As I was running, I stopped at a little corner store where they sold candy, newspapers, cigarettes, sodas, etc. I lost the fireman that was with me earlier. While I was in there, another rush of smoke in the direction of the fallen building. It was consuming the street. In the store with me were many civilians and a four-star chief. His name is Chief Ziegler. I knew who he was and he knew of me. He asked me if I was okay. He looked like he was in better shape than I was. You could tell that he was in the NYPD. His uniform was a little dirty. I was covered in fallen debris. I’m surprised he knew who I was.

All of a sudden I heard loud banging come from the door. People inside were pushing me and hitting me to not open the door. I opened it anyway and pulled people in to safety. Each person that grabbed me held on for dear life. I probably got about 10 people inside of the store. They all hugged me but I had to keep doing my job and directed them to the back where it was safer.
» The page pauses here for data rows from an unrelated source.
-- ==== Sys2Proof/Machine/FigCheck.lean ====
section
/-! DEFINITION. The loader's checks (02_figure_images.md R39 to R59, R95; 10_weight_library.md R269): an image's bytes to a
decoded figure, or the first failure with its code and index. -/

namespace Sys2Proof.Machine

/-- A check: its result, or the code of R59 and the index for FIG_DETAIL. -/
abbrev Chk (α : Type) := Except (Nat × Nat) α

/-- FIG_DETAIL where no index applies. -/
def noIndex : Nat := 0xFFFFFFFF

/-- A condition that must hold. -/
def need (c : Bool) (code i : Nat) : Chk Unit := if c then .ok () else .error (code, i)

/-- A check of every element of a list, in index order. -/
def needAll {α : Type} : Nat → List α → (Nat → α → Chk Unit) → Chk Unit
  | _, [], _ => .ok ()
  | i, x :: xs, f => do f i x; needAll (i + 1) xs f

/-- Bytes [o, o + k) are 0. -/
def zeroAt (bs : List Byte) (o k : Nat) : Bool := allZero ((bs.drop o).take k)

/-- A byte string cut into records of `k` bytes. -/
def records (k : Nat) (bs : List Byte) : List (List Byte) := (List.range (bs.length / k)).map fun i => (bs.drop (i * k)).take k

/-! ### Step 1: the header (R40) -/

/-- The image is partial (R40 flags). -/
def imgPartial (img : List Byte) : Bool := num img 0x0C 4 % 2 == 1

/-- The first byte that is not 0 among ranges of a byte string, each an offset and a length. -/
def firstNonzero (bs : List Byte) (rs : List (Nat × Nat)) : Option Nat :=
  rs.findSome? fun (o, k) => ((List.range k).find? fun i => bs.getD (o + i) 0 != 0).map (o + ·)

/-- Ranges of a byte string must be 0; the index is the offset of the first byte that is not, from `base`. -/
def needZero (bs : List Byte) (rs : List (Nat × Nat)) (code base : Nat) : Chk Unit :=
  match firstNonzero bs rs with
  | some o => .error (code, base + o)
  | none => .ok ()

/-- The checks of R58 step 1 on the image, `srcOk` telling whether its source lies where R58 allows, and `room` how many
bytes the source tier still holds from it on. -/
def checkHeader (img : List Byte) (srcOk : Bool) (room : Nat) : Chk Unit := do
  need srcOk 0x0C noIndex
  need (img.take 4 == [0x41, 0x58, 0x46, 0x47]) 0x01 0
  need (num img 5 1 == 1) 0x02 4
  need (num img 6 1 == 0xA7) 0x03 6
  need (num img 7 1 == 0x16) 0x03 7
  let len := num img 8 4
  need (len ≤ 0x10000000 && len % 64 == 0 && len ≤ room && 656 ≤ len) 0x04 8
  need (num img 0x7C 4 == crc32c (img.take 0x7C)) 0x05 0x7C
  needZero img [(0x1A, 2), (0x27, 1), (0x68, 0x14)] 0x05 0
  need (num img 0x0C 4 ≤ 1) 0x05 0x0C
  need (imgPartial img || zeroAt img 0x38 48) 0x05 0x38

/-! ### Step 2: the signature (R55, R56) -/

/-- A root slot is usable: programmed, not revoked, and its stored key matches its fuse (R460). -/
def rootUsable (d : Device) (j : Nat) : Bool :=
  j ≤ 3 && bit (d.fld F.SEC_ROOT_programmed 0) j == 1 && bit (d.fld F.SEC_ROOT_revoked 0) j == 0 &&
    bit (d.fld F.SEC_ROOT_key_ok 0) j == 1

/-- The checks of R58 step 2. -/
def checkSignature (d : Device) (p : Nat) (img : List Byte) : Chk Unit := do
  let at_ := num img 8 4 - 512
  let sig := img.drop at_
  let signer := num sig 6 1
  let root := num sig 7 1
  need (sig.take 4 == [0x41, 0x58, 0x53, 0x47]) 0x06 at_
  need (num sig 4 2 == 1) 0x06 (at_ + 4)
  needZero sig [(8, 8), (0x71, 15), (0x88, 8), (0x150, 0xB0)] 0x06 at_
  need (signer ≤ 1) 0x06 (at_ + 6)
  if signer == 0 then needZero sig [(0x10, 97), (0x80, 8), (0x90, 96)] 0x06 at_
  need (rootUsable d root) 0x07 (at_ + 7)
  let tenant := (sig.drop 0x10).take 97
  if signer == 1 then
    need (Config.ecdsaVerify (d.rootKeysAt root) (Config.sha384 ((sig.drop 4).take 0x8C)) ((sig.drop 0x90).take 96)) 0x08
      (at_ + 0x90)
    need (d.fld F.SEC_ENDORSE_MIN_min root ≤ num sig 0x84 4) 0x08 (at_ + 0x84)
    need (bit (num sig 0x80 4) p == 1) 0x0A (at_ + 0x80)
  need (Config.ecdsaVerify (if signer == 0 then d.rootKeysAt root else tenant)
    (Config.sha384 (img.take (at_ + 0xF0))) ((sig.drop 0xF0).take 96)) 0x09 (at_ + 0xF0)
  need (d.fld F.FIG_MINVER_minver p ≤ num img 0x14 4) 0x0B 0x14

/-! ### Step 3: the sections (R41 to R43) -/

/-- A section-table entry (R41). -/
structure Section where
  type : Nat
  flags : Nat
  layout : Nat
  off : Nat
  len : Nat
  crc : Nat

def sectionAt (img : List Byte) (i : Nat) : Section :=
  let e := (img.drop (0x80 + 16 * i)).take 16
  ⟨num e 0 2, num e 2 1, num e 3 1, num e 4 4, num e 8 4, num e 12 4⟩

def sectionsOf (img : List Byte) : List Section := (List.range (num img 0x18 2)).map (sectionAt img)

/-- The bytes of the section of a type; empty where the image has none. -/
def sectionBytes (img : List Byte) (t : Nat) : List Byte :=
  match (sectionsOf img).find? (fun s => s.type == t) with
  | some s => (img.drop s.off).take s.len
  | none => []

def hasSection (img : List Byte) (t : Nat) : Bool := (sectionsOf img).any fun s => s.type == t

/-- A type is known: 1 to 13 (R43). -/
def knownType (t : Nat) : Bool := 1 ≤ t && t ≤ 13

/-- The record size of a section with records of one size (R43). -/
def recordSize : Nat → Nat
  | 1 => 32 | 2 => 16 | 3 => 16 | 5 => 32 | 6 => 8 | 8 => 16 | 9 => 16 | 10 => 64 | 12 => 16 | _ => 1

/-- The offset of entry `i` of the section table, which FIG_DETAIL gives for the entry's errors. -/
def entryOff (i : Nat) : Nat := 0x80 + 16 * i

/-- The checks of R58 step 3. -/
def checkSections (img : List Byte) : Chk Unit := do
  let ss := sectionsOf img
  let lim := num img 8 4 - 512
  let tab := entryOff ss.length
  need (num img 0x1C 4 == 0x80) 0x10 0x1C
  need (1 ≤ ss.length && ss.length ≤ 64 && tab ≤ lim) 0x10 0x18
  needAll 0 ss fun i s => do
    need (s.off % 64 == 0 && tab ≤ s.off && s.off + s.len ≤ lim && s.flags ≤ 1 && s.layout == 0) 0x10 (entryOff i)
    need ((ss.take i).all fun r => s.off + s.len ≤ r.off || r.off + r.len ≤ s.off || s.len == 0 || r.len == 0) 0x10
      (entryOff i)
  let covered (o : Nat) : Bool := ss.any fun s => s.off ≤ o && o < s.off + s.len
  match (List.range (lim - tab)).find? fun k => !covered (tab + k) && img.getD (tab + k) 0 != 0 with
  | some k => .error (0x10, tab + k)
  | none => .ok ()
  needAll 0 ss fun i s => do
    need (knownType s.type || s.flags % 2 == 1) 0x13 (entryOff i)
    need (!imgPartial img || [4, 9, 12, 13].contains s.type) 0x13 (entryOff i)
    need (!((ss.take i).any fun r => r.type == s.type)) 0x14 (entryOff i)
  needAll 0 ss fun i s => need (s.crc == crc32c ((img.drop s.off).take s.len)) 0x11 (entryOff i)
  need ((if imgPartial img then [4, 12] else [1, 2, 3, 4, 10]).all (hasSection img)) 0x12 noIndex
  let len (t : Nat) : Nat := (sectionBytes img t).length
  need (len 1 == num img 0x28 4 * 32) 0x15 0x28
  need (len 2 == num img 0x2C 4 * 16) 0x15 0x2C
  need (len 3 == num img 0x30 4 * 16) 0x15 0x30
  need (((records 32 (sectionBytes img 1)).filter fun r => num r 2 1 == 0).length == num img 0x34 4) 0x15 0x34
  needAll 0 ss fun i s => need (s.len % recordSize s.type == 0 && (s.type != 10 || s.len == 64)) 0x15 (entryOff i)

/-! ### Decoding the sections (R44 to R54) -/

def parseSet (r : List Byte) : SetRec :=
  { parent := num r 0 2, composite := num r 2 1 != 0, tolerant := num r 3 1 % 2 == 1, firstPort := num r 4 4,
    portCount := num r 8 2, cluster := num r 12 1, core := num r 13 1, program := num r 14 2, firstChild := num r 12 2,
    childCount := num r 14 2, firstRoute := num r 16 4, routeCount := num r 20 4 }

def parsePort (r : List Byte) : PortRec :=
  { owner := num r 0 2, out := num r 2 1 != 0, format := num r 3 1, rows := num r 4 2, cols := num r 6 2, depth := num r 8 1,
    cue := num r 9 1, external := num r 10 1, externalIndex := num r 12 4 }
We all sat in the store for some time. We waited for the dust and smoke to get to the point where we could walk in it. I took the tie that I was wearing and wrapped it around my nose and mouth to try and keep me from breathing in the debris. I couldn’t see and I was bleeding everywhere. I made my way over to the command center and was given instructions on what I needed to do. It ended up being one of those investigative days. I was there until 11:00 that night.

Supposedly when I was walking to the building I worked at, two detectives I worked with saw me and immediately saw that I was not okay. They ended up driving me to Manhasset Long Island Hospital.  The medical workers treated my injuries and helped me get back into good shape. I ended up being there for a few hours. I left with a couple stitches on my forehead and bandages on several parts of my body from where I was cut. Afterwards, they drove me home.

The next day I got dressed in a pair of jeans that I didn’t care about and a pair of boots. I was at the (Word Trade Center) site from early in the morning to late at night, searching through the debris and helping investigate the attack. I did this for the next six months. A couple of guys that I knew from the job died, one being a fireman named Sergio Villanueva.

My health has never been the same since that day. I take at least 12 pills a day for various illnesses that have affected me. I still have the scar on my chest and stomach from when they tried to fix my esophagus and digestive track due to the debris. I suffer from high blood pressure, headaches, and asthma. The government helps the first responders who were affected by 9/11 to help let us know of any long-term effects like cancer.

As well as my physical health, my mental health hasn’t been the same. It has still been hard to watch and view any footage from that day. I am very fortunate to have survived an event like that. I thank God every day to be alive.